MIKAEL LEVIN
On Traffic Flows and History
Jacques Soulillou
Cities are not "machines for living", but they are "machines" in that they manage two types of flux: internal flows that may take collective or private forms, and external flows that move either from the interior towards the exterior through the play of traffic access routes --highways, river ways and railways, airports (which are extensions of these access routes)-- or from outside to inside. Regarding these latter flows, old cities such as Thessaloniki or Cambrai have long been confronted with the dilemma of having on the one hand to allow certain flows to enter and exit: men, merchandise, - while on the other hand to stop certain others that undermined security: enemy armies, epidemics. Until the nineteenth century, the most universally adopted means of preventing the intrusion of threatening fluxes was the town wall.
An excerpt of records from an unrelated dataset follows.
/-- A frame copied with its locks, lock history and poison: every sector of a retired frame, or of one at a port that is down,
reads as poisoned and so arrives poisoned (R114, R336, R340). At a port that is down the copy's writes are discarded, and counted
line by line (R340). -/
def MemState.copyFrame (m : MemState) (frame target : Nat) : MemState :=
  let bytes := moveTab 0 m.bytes frame target 65536
  let poison := moveTab false m.poison (frame / 64) (target / 64) 1024
  let locks := moveTab 0 m.locks (frame / 32) (target / 32) 2048
  if m.discards target then { m with cxlDropped := if (cxlPort target).isSome then m.cxlDropped + 512 else m.cxlDropped }
  else { m with
    bytes := bytes
    poison := if m.discards frame then (upto 1024).foldl (fun t i => tset false t (target / 64 + i) true) poison else poison
    locks := locks }

/-- A frame moved: its bytes and what stands beside them (`MemState.copyFrame`), and its postmark-queue entries and the not-before
loads that wait for it, which go to the new home's slices. -/
def MemState.moveFrame (m : MemState) (frame target : Nat) : MemState :=
  let parts := (m.pmq.map (·.2)).flatten.filter fun x => frame ≤ x.pa && x.pa < frame + 65536
  let inside (x : Nat × Nat × Nat) : Bool := frame ≤ x.2.2 && x.2.2 < frame + 65536
  let loads := (m.nbq.map (·.2)).flatten.filter inside
  let others := (m.nbq.map fun (k, l) => (k, l.filter fun x => !inside x)).filter fun x => x.2 ≠ []
  let left := (m.pmq.map fun (k, l) => (k, l.filter fun x => !(frame ≤ x.pa && x.pa < frame + 65536))).filter fun x => x.2 ≠ []
  { m.copyFrame frame target with
    old := m.old.map fun o => { o with pa := movedTo frame target o.pa }
    oldTags := m.oldTags.map fun o => { o with sec := movedTo frame target (o.sec * 64) / 64 }
    pmq := parts.foldl (fun t x =>
      let y := { x with pa := movedTo frame target x.pa }
      tmod [] t (sliceKey (sliceOf y.pa)) (· ++ [y])) left
    nbq := loads.foldl (fun t x =>
      let y := (x.1, x.2.1, movedTo frame target x.2.2)
      tmod [] t (sliceKey (sliceOf y.2.2)) (· ++ [y])) others
    frames := tset .normal m.frames (frameOf frame) .unbacked
    areas := m.areas.map fun (c, a) => (c, BitVec.ofNat 64 (movedTo frame target a.toNat)) }

/-- A strand's queued accesses sent to the new home; a transaction that holds a sector of the frame will abort for a
conflict (R338). -/
def Strand.moveFrame (st : Strand) (frame target : Nat) : Strand :=
  let mv (p : Part) : Part := { p with pa := movedTo frame target p.pa }
  { st with
    lq := st.lq.map fun o => { o with full := o.full.map mv, parts := o.parts.map mv }
    sq := st.sq.map fun o => { o with parts := o.parts.map mv }
    sqAgain := st.sqAgain.map fun o => { o with parts := o.parts.map mv }
    txn := st.txn.map fun x => match x.sectors.find? fun c => frame ≤ c * 64 && c * 64 < frame + 65536 with
      | some c => { x with reads := x.reads ++ [(c, 0), (c, 1)] }
      | none => x }

/-- The queued accesses of every strand, running or saved, sent to the new home (R338). -/
def State.moveQueues (s : State) (frame target : Nat) : State :=
  let saved : Tab (Option Saved) := s.work.saved.map fun x => (x.1, x.2.map fun v =>
    { v with strands := v.strands.map fun y => (y.1, y.2.moveFrame frame target) })
  let strands : Tab (Option Strand) := s.strands.map fun x => (x.1, x.2.map fun st => st.moveFrame frame target)
  { s with strands := strands, work := { s.work with saved := saved } }

/-- A context's table roots, and the places of its leaves in escrow, after a move. -/
def Ctx.moveFrame (c : Ctx) (frame target : Nat) : Ctx :=
  { c with
    root0 := BitVec.ofNat 64 (movedTo frame target c.root0.toNat)
    root1 := BitVec.ofNat 64 (movedTo frame target c.root1.toNat)
    escrow := c.escrow.map fun l => l.map fun x => (movedTo frame target x.1, x.2) }

/-- Host writes through BAR 2 performed in order, up to the first that waits for its home or that a moving frame bounces; bytes at
unbacked addresses are discarded (R333, R338, R342). -/
def State.hostWrites (s : State) : State :=
  let rec go : List (Nat × List Byte) → State → State
    | [], s => s.modHost fun h => { h with writes := [] }
    | w :: ws, s =>
      if s.rangeHeld true w.1 w.2.length then s.modHost fun h => { h with writes := w :: ws }
      else go ws (s.homeWriteAll 64 w.1 (w.2.zipIdx.map fun x => if (s.mem.homeDie (w.1 + x.2)).isSome then some x.1 else none) false)
  go s.host.writes s

/-- Host writes to a moved frame are sent to its new home: each is cut where the frame begins and ends (R338). -/
def moveWrites (frame target : Nat) (ws : List (Nat × List Byte)) : List (Nat × List Byte) :=
  (ws.map fun w =>
    let a := frame - w.1
    let z := frame + 65536 - w.1
    ([(w.1, w.2.take a), (movedTo frame target (w.1 + a), (w.2.take z).drop a), (w.1 + z, w.2.drop z)]).filter fun x =>
      x.2 ≠ []).flatten

/-- FRAME_MOVE: a frame of the channel that is being retired moves to a free frame of another channel (R338). -/
def execFrameMove (frame target : Nat) (s : State) : Out :=
  .next (
    let die := (sliceOf target).1
    if s.mem.retiring.isNone || s.mem.retiring ≠ channelOf frame || frame % 65536 ≠ 0 ||
        !(tget [] s.mem.pool (4 * die)).contains target || (channelOf target).isNone then s
    else
      let s := (s.zeroFrame target 65536).modMem fun m => { m with
        pool := tset [] m.pool (4 * die) ((tget [] m.pool (4 * die)).filter (· ≠ target)) }
      -- monitors return the unchanged word
      let s := s.strands.foldl (fun s x => match x.2.bind Strand.monitor with
        | some (o, d, _, _) =>
          if o.parts.any fun p => frame ≤ p.pa && p.pa < frame + 65536 then s.fireMonitor x.1 o d else s
        | none => s) s
      let s : State := s.allEntries.foldl (fun s x =>
        let e := moveEntry frame target die x.2.2
        if (mapsMemory x.2.2 || pteF x.2.2 1 1 = 0) && e ≠ x.2.2 then s.homeWrite8 64 x.2.1 e else s) s
      let cs : Tab (Option Ctx) := s.ctxs.map fun x => (x.1, x.2.map fun c => c.moveFrame frame target)
      let s := ({ s with ctxs := cs } : State).moveQueues frame target
      let s := (((s.touchChannel frame).touchChannel target).modMem fun m => m.moveFrame frame target).dropTlb fun t =>
        frame / 65536 = pteF t.pte 16 36
      (s.endRetirement.modHost fun h => { h with writes := moveWrites frame target h.writes }).hostWrites)
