/-- The heap can extend the reservation of a tile task by M (R239, R298). -/
def State.mxeGrants (s : State) (tt : Nat) : Bool :=
  match s.ttAt tt with
  | some t => s.heapGrants t.ctx Config.mxeSave (t.reserved + Config.mxeSave) tt
  | none => false

/-- A tile task takes ownership of its core's MXE state. -/
def State.takeMxe (s : State) (core tt : Nat) : State :=
  match s.ttAt tt with
  | none => s
  | some t =>
    let s := s.modCtx t.ctx fun c => { c with heapUsed := c.heapUsed + Config.mxeSave }
    let place := (s.heapPlace t.ctx (t.reserved + Config.mxeSave) tt).getD t.heapAt
    let s := s.modTt tt fun t => { t with reserved := t.reserved + Config.mxeSave, heapAt := place, wantsMxe := false }
    s.modCore core (·.takeMxe tt t.ctx)

/-- An MXE or weight-stream word goes on when its tile task owns the MXE state, or takes it now; otherwise it waits at
issue (R239, R298). -/
def State.owning (s : State) (q : Nat) (k : State → State) : State :=
  if q ≠ 0 && q ≠ 5 then k s
  else
    let tt := s.me.tt
    match (s.coreAt s.myCore).mxeOwner with
    | some o => if o = tt then k s else s.holds
    | none =>
      if s.mxeGrants tt then k (s.takeMxe s.myCore tt)
      else (s.modTt tt fun t => { t with wantsMxe := true }).holds

/-! Issue. -/

/-- The command of an engine word of the acting strand, with the values of the registers it reads. -/
def State.cmdOf (s : State) (i : Instr) (regs : List W64) : Cmd :=
  let (base, len) := s.window
  let t := s.myTt
  { id := (s.coreAt s.myCore).nextCmd, word := i, regs := regs, strand := s.myNum, mark := s.me.mark, tt := s.me.tt
    ctx := s.myCtx, spmBase := base, spmLen := len, semBase := (t.map (·.semBase)).getD 0
    semLen := (t.map (·.semLen)).getD 0, waited := false, started := false, failed := false, arrived := none, atE := none
    resumed := false, progress := 0, chain := none, discard := false, order := none }

/-- A command enters its queue. -/
def State.enterCmd (s : State) (q : Nat) (x : Cmd) : State :=
  (s.modCore s.myCore fun c => { c.setQueue q (c.queue q ++ [x]) with nextCmd := c.nextCmd + 1 }).noteHead s.myCore

/-- The issue of an engine word (R137, R236, R237, R239): `regs` are the registers it reads, `bad` what its own checks find
in them. DESIGN CHOICE (log entry 111): a fault absorbed here under IGNORE leaves no command, and so no signal. -/
def State.engineIssue (s : State) (i : Instr) (h : EHead) (q : Nat) (regs : List GReg) (bad : Option (Cause × Rec)) :
    State :=
  let n := (s.myTt.map (·.semLen)).getD 0
  if q = 0 && s.readStrand.role ≠ .computer then s.trap .enginePlacement Rec.zero
  else if (h.wthr ≠ 0 && n ≤ h.wsem.toNat) || (h.sinc ≠ 0 && n ≤ h.ssem.toNat) then s.trap .semRange Rec.zero
  else s.outsideTxn (s.whenReady regs (s.clean regs s.issued (
    match bad with
    | some (c, r) => s.trap c r
    | none => s.afterRels (
        if (s.coreAt s.myCore).full q then s.holds
        else s.owning q fun s => (s.enterCmd q (s.cmdOf i (regs.map s.g))).issued))))

/-! Checks of R237, each in its order. -/

/-- Scratchpad ranges of the acting tile task: the first that leaves the window. -/
def State.leaves (s : State) (rs : List (Nat × Nat)) : Option (Cause × Rec) :=
  let (base, len) := s.window
  (rs.find? fun r => !inWindow base len r.1 r.2).map fun r => (.translation, Rec.addr (BitVec.ofNat 64 r.1))

/-- The checks of MMA and MMAZ (R241, R242, R244). -/
def State.mmaBad (s : State) (x : MmaArgs) : Option (Cause × Rec) :=
  match mmaPair x.fa.toNat x.fb.toNat with
  | none => some (.illegalOp, Rec.zero)
  | some (k, may, must) =>
    if (x.scaled && !may) || (!x.scaled && must) ||
        (x.scaled && (128 < x.ca.toNat + k / 32 || 128 < x.cb.toNat + k / 32)) then some (.engineOperand, Rec.zero)
    else
      let base := s.g x.base
      let as := spmAddr base 128 x.offA.toNat ::
        (if x.bsrc then [] else [spmAddr base 128 x.offB.toNat])
      match as.find? fun a => a % 128 ≠ 0 || a / 2 ^ 19 ≠ (a + 8191) / 2 ^ 19 with
      | some a => some (.alignment, Rec.addr (BitVec.ofNat 64 a))
      | none => (s.leaves (as.map fun a => (a, 8192))).orElse fun _ =>
        match as with
        | [a, b] => if a / 2 ^ 19 = b / 2 ^ 19 then some (.bankConflict, Rec.zero) else none
        | _ => none

/-- The checks of ACCRD and ACCWR (R246). -/
def State.accBad (s : State) (x : AccArgs) : Option (Cause × Rec) :=
  if !accType x.ty.toNat then some (.illegalOp, Rec.zero)
  else
    let a := spmPlace (s.g x.base) 64 x.off.toNat
    if a.toNat % 64 ≠ 0 then some (.alignment, Rec.addr a) else s.leaves [(a.toNat, accBytes x.ty.toNat)]

/-- The checks of SCLD (R248). -/
def State.sclBad (s : State) (x : SclArgs) : Option (Cause × Rec) :=
  let n := x.nc1.toNat + 1
  let a := spmPlace (s.g x.base) 64 x.off.toNat
  if 128 < x.c0.toNat + n then some (.engineOperand, Rec.zero)
  else if a.toNat % 64 ≠ 0 then some (.alignment, Rec.addr a)
  else s.leaves [(a.toNat, 128 * n)]

/-- The checks of WSTRM (R253). -/
def State.wstBad (s : State) (x : WstArgs) : Option (Cause × Rec) :=
  if x.fmt = 3 || (x.fmt = 1 && x.width = 3) then some (.illegalOp, Rec.zero)
  else if 16 < x.t0.toNat + x.count1.toNat + 1 then some (.engineOperand, Rec.zero)
  else if (s.g x.src).toNat % 64 ≠ 0 then some (.alignment, Rec.addr (s.g x.src))
  else none

/-- A copy or fill as it is to be performed (R256, R257). -/
structure Move where
  skind : Bool
  dkind : Bool
  fill : Bool
  src : W64
  dst : W64
  rows : Nat
  rowBytes : Nat
  sstride : Int
  dstride : Int
  deriving DecidableEq, Repr

/-- Bytes that a copy moves. -/
def Move.total (m : Move) : Nat := m.rows * m.rowBytes

/-- A misaligned address, row length or stride of a copy, with the address when it is one (R256). -/
def Move.misaligned (m : Move) : Option W64 :=
  if !m.fill && m.src.toNat % 64 ≠ 0 then some m.src
  else if m.dst.toNat % 64 ≠ 0 then some m.dst
  else if m.rowBytes % 64 ≠ 0 || m.dstride % 64 ≠ 0 || (!m.fill && m.sstride % 64 ≠ 0) then some 0
  else none

/-- Lowest and one past the highest byte that rows of a side reach, from an address taken mod 2^21 (R256). -/
def Move.extent (m : Move) (a : W64) (stride : Int) : Int × Int :=
  let b : Int := (a.toNat % 2 ^ 21 : Nat)
  let d : Int := ((m.rows : Int) - 1) * stride
  (b + min 0 d, b + max 0 d + m.rowBytes)

/-- A scratchpad side of a copy that leaves a window: its address (R256). -/
def Move.outside (m : Move) (base len : Nat) : Option W64 :=
  let out (a : W64) (stride : Int) : Bool :=
    let x := m.extent a stride
    x.1 < (base : Int) || ((base + len : Nat) : Int) < x.2
  if m.rows = 0 || m.rowBytes = 0 then none
  else if m.skind && !m.fill && out m.src m.sstride then some m.src
  else if m.dkind && out m.dst m.dstride then some m.dst
  else none

/-- The copy that a courier word describes, from its registers d, s, z and w (R255). -/
def moveOf (x : CpyArgs) (fill : Bool) (d src z w : W64) : Move where
  skind := x.skind
  dkind := x.dkind
  fill := fill
  src := src
  dst := d
  rows := fieldOf z 32 32
  rowBytes := fieldOf z 0 32
  sstride := signed 32 (fieldOf w 0 32)
  dstride := signed 32 (fieldOf w 32 32)

/-- The checks of a copy (R256, R257). -/
def State.moveBad (s : State) (m : Move) : Option (Cause × Rec) :=
  match m.misaligned with
  | some a => some (.alignment, Rec.addr a)
  | none =>
    let (base, len) := s.window
    (m.outside base len).map fun a => (.translation, Rec.addr a)

/-- The checks of CPYT's declaration (R237 step 7). -/
def State.declBad (s : State) (n : Nat) : Option (Cause × Rec) :=
  match s.myDecl n with
  | some (d, _) => if d.output then none else some (.badDecl, Rec.zero)
  | none => some (.badDecl, Rec.zero)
In this respect it is interesting to observe how these ancient city walls which were originally aimed at turning away flows that could undermine security, have since been effectively projected outwards, with their replacement by circular roads ("boulevard pèriphèrique"). These "peripheral" roads, which in the case of Thessaloniki is semi-circular due to the presence of the sea, are collectors and regulators of fluxes. Indeed, in the twentieth century, one of the most difficult flows to manage for ancient cities is the automobile.
Inside the city, internal flows are regulated by the combination of collective or common spaces-- traffic routes, squares, stadiums, etc-- and private spaces-- individual houses, apartment buildings, stores. One of the most striking morphological characteristics of a European city such as Thessaloniki is the extreme difficulty with which it manages and contains the externalization of the private space which the automobile is, as a very direct extension of the private apartment. Since it is not possible to build sufficient roads inside a city in order to regulate this flow, the classically modern solution has consisted in installing surface or underground parking lots.
Thessaloniki has neither surface parking, for want of space, nor underground parking, due to difficulties encountered each time it is a question of excavating, when one is immediately confronted with something that is of a collective nature. This "collective" order, or this common place, which rises to the very surface of the city founded by one of Alexander's generals, is called history. Paradoxically, in all cities: Athens, Rome, Alexandria, Cairo, Thessaloniki - this common place with very ancient sedimentation forms an obstacle to the functional articulation between that which belongs to the collective order: squares, traffic routes - and that which belongs to the private order. Thessaloniki is one of those European cities where the automobile, an externalization of private space, is the most massively present, in public squares, at intersections, in double or triple lanes in the streets, on sidewalks, as if it had been repressed by the "monumental" common Place on which the entire old section of the city stands (the part that Mikael Levin has taken, essentially, as his field of investigation), mortgaging the harmonious equilibrium between collective and private spaces, producing slippage, overlapping, fractures, the whole length of the line that separates these two types of spaces.
The "monumental" dimension - "monument", the root of which is "memory" both in Greek and in Latin - of this common Place is the principal obstacle to a collective reappropriation aimed at allowing the city to regulate its internal fluxes in an optimum way. Thessaloniki is a highly interesting European case of massive monumentalization from below: its historical underground surfaces at the first blow of the pick-axe - and of monumental de-monumentalization from above, which here took the form of the rise of often hastily built collective apartment buildings. The two major events that, in the twentieth century, accelerated the process of de-monumentalization from above were, on the one hand, the great fire of 1917, which destroyed almost the totality of synagogues and mosques and seriously damaged numerous Byzantine churches, and, on the other hand, post-war "wildcat" urbanism linked to intense real estate speculation and to large population movements. That urbanism engulfed nearly all of the patrician homes that dotted the sea shore. Nevertheless, one notices that the setting up of a bold city planning (unique in Europe in that period) just after the 1917 fire, resulted in a re-monumentalization of that part of the city that was rebuilt according to the plans of the French architect Ernest Hèbrard. These tensions between monumentalization and de-monumentalization, between private and collective spaces, can be seen in Mikael Levin's photographs.
Every city is caught in a race run between a process of de-monumentalization of its spaces (the Voisin plan for pre-war Paris is an extreme expression of this) and of re-monumentalization. If a ratio expressing the relation between these two processes could be established, it would become possible to classify cities according to their greater or smaller rate of de-monumentalization. At both extremes of the scale one would find Tokyo and Los Angles on the one hand, and Rome, Venice, and Paris on the other. With respect to this one might say that Thessaloniki (and Cambrai in many respects also) is situated in the middle -in Europe- with the particularity that the process of re-monumentalization is occurring mostly - but not exclusively - from below, to the extent that the de-monumentalization from above (the wholesale destruction of the entire old city) occurred in a very violent manner, and in a quasi-irreversible way in the course of the twentieth century.
Jacques Soulillou
Essayist and art theoretician, Jacques Soulillou has written about architecture and urbanism, in particular with regard to sub-Sahara Africa. From 1995 to 1999 he was Director of the French Institute of Thessaloniki.